Sail pass the Statue of Liberty on New Year’s Day, 1892. Which just happens to be Annie’s 15th birthday. What was she thinking? Probably tough as nails by then. Had to be. Can’t spend almost two weeks in the hold of a ship with two boys to look after and not age quickly. A barge unloads them and shuttles them to the new landing place, Ellis Island. A ramp is lowered. And the first one down, tripping as she goes, is Miss Annie Moore. And there to meet her is an official with a bushy walrus mustache who hands her a $10 gold piece. What’s this for? she asks. For being first, says he. First what? The first immigrant to pass through Ellis Island.
What must she have thought? More money than she’d ever seen in her life, she tells a newsman. I’ll keep it forever as a memento, she says. But surely it was spent. No doubt she held out her palm to show her father, who was waiting for her and the boys, and she never saw it again. Can’t hold on to a gold piece like it was a ticket stub. Not in a poor Irish family with four children trying to make a go of it in New York.
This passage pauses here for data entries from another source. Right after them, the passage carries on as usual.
-- ==== Sys2Proof/Machine/Cam.lean ====
section
/-! DEFINITION. The ARP CAM's two operations on the array of entries (43_arp_cam.md R150, R152). -/

namespace Sys2Proof.Machine

/-- `cam[i].valid = 1 and cam[i].hwtype = hwtype and cam[i].ip = ip` (R150). -/
def CamEntry.hasKey (hw : Half) (ip : Ip) (e : CamEntry) : Bool :=
  e.valid && e.hwtype == hw && e.ip == ip

/-- `cam[i].valid = 1 and cam[i].ip = ip` (R152: hwtype is not compared). -/
def CamEntry.hasIp (ip : Ip) (e : CamEntry) : Bool := e.valid && e.ip == ip

/-- A free slot: `cam[i].valid = 0` (R24). -/
def CamEntry.isFree (e : CamEntry) : Bool := !e.valid

/-- `cam[i].mac <- mac`, the rest of the entry kept (R150). -/
def CamEntry.setMac (mac : Mac) (e : CamEntry) : CamEntry := { e with mac := mac }

/-- `CAM_UPSERT hwtype, ip, mac` on the entries (R150): update the first entry that holds the key, else fill the
first free slot, else CacheFull with no entry changed. -/
def camUpsert (cam : List CamEntry) (hw : Half) (ip : Ip) (mac : Mac) : OpReturn × List CamEntry :=
  match cam.findIdx? (CamEntry.hasKey hw ip) with
  | some i => (⟨.ok, .updated i⟩, cam.modify i (CamEntry.setMac mac))
  | none =>
    match cam.findIdx? CamEntry.isFree with
    | some i => (⟨.ok, .inserted i⟩, cam.set i ⟨true, hw, ip, mac⟩)
    | none => (⟨.cacheFull ip, .nothing⟩, cam)

/-- `CAM_LOOKUP ip` on the entries (R152): the MAC of the first valid entry that holds the address. -/
def camLookup (cam : List CamEntry) (ip : Ip) : Option Mac :=
  (cam.find? (CamEntry.hasIp ip)).map CamEntry.mac

end Sys2Proof.Machine
end

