-- ==== Sys2Proof/Machine/CamOps.lean ====
section
/-! DEFINITION. The ARP CAM's operations (43_arp_cam.md R150, R152, R155). -/

namespace Sys2Proof.Machine

/-- What CAM_LOOKUP returns: always OK, HIT or MISS (R152). -/
def lookupReturn : Option Mac → OpReturn
  | some mac => ⟨.ok, .hit mac⟩
  | none => ⟨.ok, .miss⟩

/-- `CAM_LOOKUP ip` (R152): no state written. -/
def execCamLookup (ip : Ip) (s : State) : Host.Outcome State Fault Refusal :=
  returns opCamLookup (lookupReturn (camLookup s.cam ip)) s

/-- `CAM_UPSERT hwtype, ip, mac` (R150), an operation internal to the dispatch step: a step refuses it as a command
(R30, R155, R232, D30; log 8) and performs it on the ARP frames of R175. -/
def execCamUpsert (hw : HwType) (ip : Ip) (mac : Mac) (s : State) : Host.Outcome State Fault Refusal :=
  let r := camUpsert s.cam (HwType.wire hw) ip mac
  duringDispatch opCamUpsert s { s.answer r.1 with cam := r.2 }

end Sys2Proof.Machine
end

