-- ==== Sys2Proof/Certificates/Slice0/Obligations.lean ====
section
/-! DEFINITION. The statements for the provers. Each docstring names the rule of spec/ it formalises. A statement
over states ranges over every construction of the block, since the parameters are a field of State.

A test access is stated in the phases that may issue it, WAIT_RX and STOPPED, and CAM_UPSERT in WAIT_RX, where the
dispatch step runs (R155, R232; log 8). A whole next state
also says what the block's ports have delivered: what `returned`, `frameWithoutReply` and `frameWithReply` put in
`opOut`, `diagOut` and `draw` is the model's record of them (logs 10 and 12), with the free values of R223 in it,
and no statement rests on what a free value is. -/

open Sys2Proof Sys2Proof.Machine Sys2Proof.Claim

/-! ## Reset, parameters, invariant -/

/-- R240: what construction leaves in every piece of state, for every choice of the construction inputs; the
default of IPV4_REPLY_CSUM (R7) is what the model's own reset is constructed with. -/
def Obligations.ConstructionGivesResetState : Prop :=
  (∀ p : Params,
    (State.construct p).params = p ∧
    (State.construct p).cam.length = p.arpCap ∧
    (∀ e ∈ (State.construct p).cam, e.valid = false) ∧
    (State.construct p).phase = .waitRx ∧
    (State.construct p).pendingTx = [] ∧
    (State.construct p).kIn = 0 ∧ (State.construct p).kOut = 0) ∧
  State.reset = State.construct State.reset.params ∧ State.reset.params.replyCsum = .zero

/-- The invariant holds after every lawful construction (R240, R243). -/
def Obligations.InvariantHoldsAfterConstruction : Prop :=
  ∀ p : Params, p.ok → (State.construct p).Inv

/-- Every step keeps the invariant: the CAM's uniqueness and prefix (R25), a held reply exactly in WAIT_TX and
within the transmit buffer (R27, R216), the ghost counters (R29). -/
def Obligations.EveryStepKeepsInvariant : Prop :=
  ∀ s t : State, s.Inv → step s = .next t → t.Inv

/-- R25, each invariant in the rule's own words: uniqueness, prefix, monotonicity. The spec marks them "derived: from
43_arp_cam.md rules R150 and R153". -/
def Obligations.CamUniquePrefixMonotone : Prop :=
  ∀ s t : State, s.Inv → step s = .next t →
    (∀ (i j : Nat) (hi : i < t.cam.length) (hj : j < t.cam.length), i ≠ j →
      t.cam[i].valid = true → t.cam[j].valid = true →
        ¬ (t.cam[i].hwtype = t.cam[j].hwtype ∧ t.cam[i].ip = t.cam[j].ip)) ∧
    (∃ count, count ≤ t.params.arpCap ∧ t.cam.length = t.params.arpCap ∧
      ∀ (i : Nat) (hi : i < t.cam.length), t.cam[i].valid = true ↔ i < count) ∧
    (∀ (i : Nat) (hi : i < s.cam.length), s.cam[i].valid = true →
      ∃ hi' : i < t.cam.length, t.cam[i].valid = true ∧ t.cam[i].hwtype = s.cam[i].hwtype ∧
        t.cam[i].ip = s.cam[i].ip)

/-- R244: no instruction and no step changes MY_MAC, MY_IP or another construction input. -/
def Obligations.ParametersNeverChange : Prop :=
  (∀ (i : Instr) (s t : State), exec i s = .next t → t.params = s.params) ∧
  (∀ s t : State, step s = .next t → t.params = s.params)

/-! ## Decoding and the step -/

/-- A step runs the instruction its stimulus decodes to, on the state with that stimulus taken from the host's
list; except that the host has no move for CAM_UPSERT and DISPATCH as commands, which are refused by their codes
(R232, D30; log 8). -/
def Obligations.StepRunsDecodedInstruction : Prop :=
  ∀ (s : State) (st : Stimulus) (rest : List Stimulus) (i : Instr),
    s.host = st :: rest → decode s.params st = .ok i →
    ((∀ hw ip m, i ≠ .camUpsert hw ip m) → (∀ f, i ≠ .dispatch f) → step s = exec i { s with host := rest }) ∧
    (∀ hw ip m, i = .camUpsert hw ip m → step s = .refused (.notExposed 0x21#8)) ∧
    (∀ f, i = .dispatch f → step s = .refused (.notExposed 0x30#8))

/-- Every well-formed instruction, with every operand, is what its own encoding decodes to. -/
def Obligations.DecodeInvertsEncode : Prop :=
  ∀ (p : Params) (i : Instr), i.wellFormed p = true → decode p (encode i) = .ok i

/-- The other direction: a stimulus that decodes is exactly the encoding of its instruction, so no bit of it is
dropped; and the instruction of a received frame is well formed (R83, R246). -/
def Obligations.EncodeInvertsDecode : Prop :=
  ∀ (p : Params) (st : Stimulus) (i : Instr), decode p st = .ok i →
    encode i = st ∧ ((∃ f, st = .rx f) → i.wellFormed p = true)

/-- R86: an operation's code is the one of R86's table, and a step on a command with any other code is refused. -/
def Obligations.OperationCodesOfTheTable : Prop :=
  (∀ (p : Params) (c : Byte) (b : Bytes) (i : Instr),
    decode p (.cmd (c :: b)) = .ok i → codeOf i = some c) ∧
  (∀ i : Instr, ∀ c, codeOf i = some c → ∃ b, encode i = .cmd (c :: b)) ∧
  (∀ (s : State) (c : Byte) (b : Bytes) (rest : List Stimulus), s.host = .cmd (c :: b) :: rest →
    c ∉ [0x01#8, 0x10#8, 0x11#8, 0x12#8, 0x13#8, 0x14#8, 0x15#8, 0x16#8, 0x17#8, 0x18#8, 0x19#8, 0x1A#8,
      0x1B#8, 0x20#8, 0x21#8, 0x30#8] → step s = .refused (.reservedCode c))

/-- R83: for every frame of a legal length there is exactly one well-formed frame-class instruction. -/
def Obligations.ExactlyOneClassPerFrame : Prop :=
  ∀ (p : Params) (f : Bytes), legalLength p.rxBufBytes f →
    ∃! i : Instr, encode i = .rx f ∧ i.wellFormed p = true

/-- A few words written out from R86 and from the frames of R70 to R77. -/
def Obligations.SampleWordsDecode : Prop :=
  decode Config.reference (.cmd [0x01#8, 0x45#8, 0x00#8]) = .ok (.csum [0x45#8, 0x00#8]) ∧
  decode Config.reference (.cmd [0x20#8, 0x0a#8, 0x00#8, 0x00#8, 0x03#8]) =
    .ok (.camLookup 0x0a000003#32) ∧
  decode Config.reference (.cmd [0x02#8]) = .error (.reservedCode 0x02#8) ∧
  decode Config.reference (.rx [0x02#8]) = .ok (.fEthShort [0x02#8])

/-! ## Checksum engine -/

/-- R100: CSUM always completes with status OK and writes no state; its result is the complement of the folded
sum of the bytes, the even-offset ones as high bytes. The exact accumulator is the spec's own decision D17 (log 15). -/
def Obligations.ChecksumIsComplementOfFoldedSum : Prop :=
  (∀ b, hasCode 0x01#8 (.csum b)) ∧
  ∀ (s : State) (b : Bytes), s.phase ≠ .waitTx →
    exec (.csum b) s = .next (returned ⟨.ok, .checksum
      (if weightedSum b = 0 then 0xFFFF#16
        else BitVec.ofNat 16 (65535 - (1 + (weightedSum b - 1) % 65535)))⟩ s)

/-- R102: with the checksum written into a zero field at an even offset, CSUM of the whole gives 0x0000,
for even and odd lengths. The spec marks it "derived: from rule R100". -/
def Obligations.ChecksumVerifiesItself : Prop :=
  ∀ (s : State) (b : Bytes) (o : Nat) (c : Half), s.phase ≠ .waitTx →
    o % 2 = 0 → o + 1 < b.length → b.getD o 0#8 = 0#8 → b.getD (o + 1) 0#8 = 0#8 →
    exec (.csum b) s = .next (returned ⟨.ok, .checksum c⟩ s) →
    exec (.csum (memWrite b o 2 c.toNat)) s = .next (returned ⟨.ok, .checksum 0#16⟩ s)

/-- R101: a 32-bit accumulator gives the same checksum for every input of at most 131072 bytes. -/
def Obligations.ThirtyTwoBitAccumulatorSuffices : Prop :=
  ∀ (s : State) (b : Bytes), s.phase ≠ .waitTx → b.length ≤ 131072 →
    exec (.csum b) s = .next (returned ⟨.ok, .checksum
      (~~~ BitVec.ofNat 16 (foldCarry (wordSum32 b).toNat (wordSum32 b).toNat))⟩ s)

/-! ## Frame codec -/

/-- R110: ETH_DEC on a short input, and on 14 bytes and a rest, byte by byte. -/
def Obligations.EthDecReadsHeader : Prop :=
  (∀ b, hasCode 0x10#8 (.ethDec b)) ∧
  ∀ s : State, s.phase ≠ .waitTx →
    (∀ b : Bytes, b.length < 14 →
      exec (.ethDec b) s = .next (returned ⟨.malformed .eth, .nothing⟩ s)) ∧
    (∀ (d0 d1 d2 d3 d4 d5 s0 s1 s2 s3 s4 s5 e0 e1 : Byte) (rest : Bytes),
      exec (.ethDec (d0 :: d1 :: d2 :: d3 :: d4 :: d5 :: s0 :: s1 :: s2 :: s3 :: s4 :: s5 :: e0 :: e1 :: rest)) s =
        .next (returned
          (if half e0 e1 = 0x0800#16 then
            ⟨.ok, .eth ⟨mac d0 d1 d2 d3 d4 d5, mac s0 s1 s2 s3 s4 s5, .ipv4⟩ rest⟩
          else if half e0 e1 = 0x0806#16 then
            ⟨.ok, .eth ⟨mac d0 d1 d2 d3 d4 d5, mac s0 s1 s2 s3 s4 s5, .arp⟩ rest⟩
          else if half e0 e1 = 0x8035#16 then
            ⟨.ok, .eth ⟨mac d0 d1 d2 d3 d4 d5, mac s0 s1 s2 s3 s4 s5, .rarp⟩ rest⟩
          else ⟨.unsupported .eth .ethertype (half e0 e1), .nothing⟩) s))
That gold coin was spent. No doubt.
And what of Annie? Married a German immigrant, of all things. A fish monger. And had eleven children with him, some of whom died before they could walk. And Annie died young herself of heart failure. Only fifty. Buried in Queens. Never did see Ireland again. Maybe that’s why they designed her sculpture here the way they did; with her gazing back towards Ireland. Forever gazing back.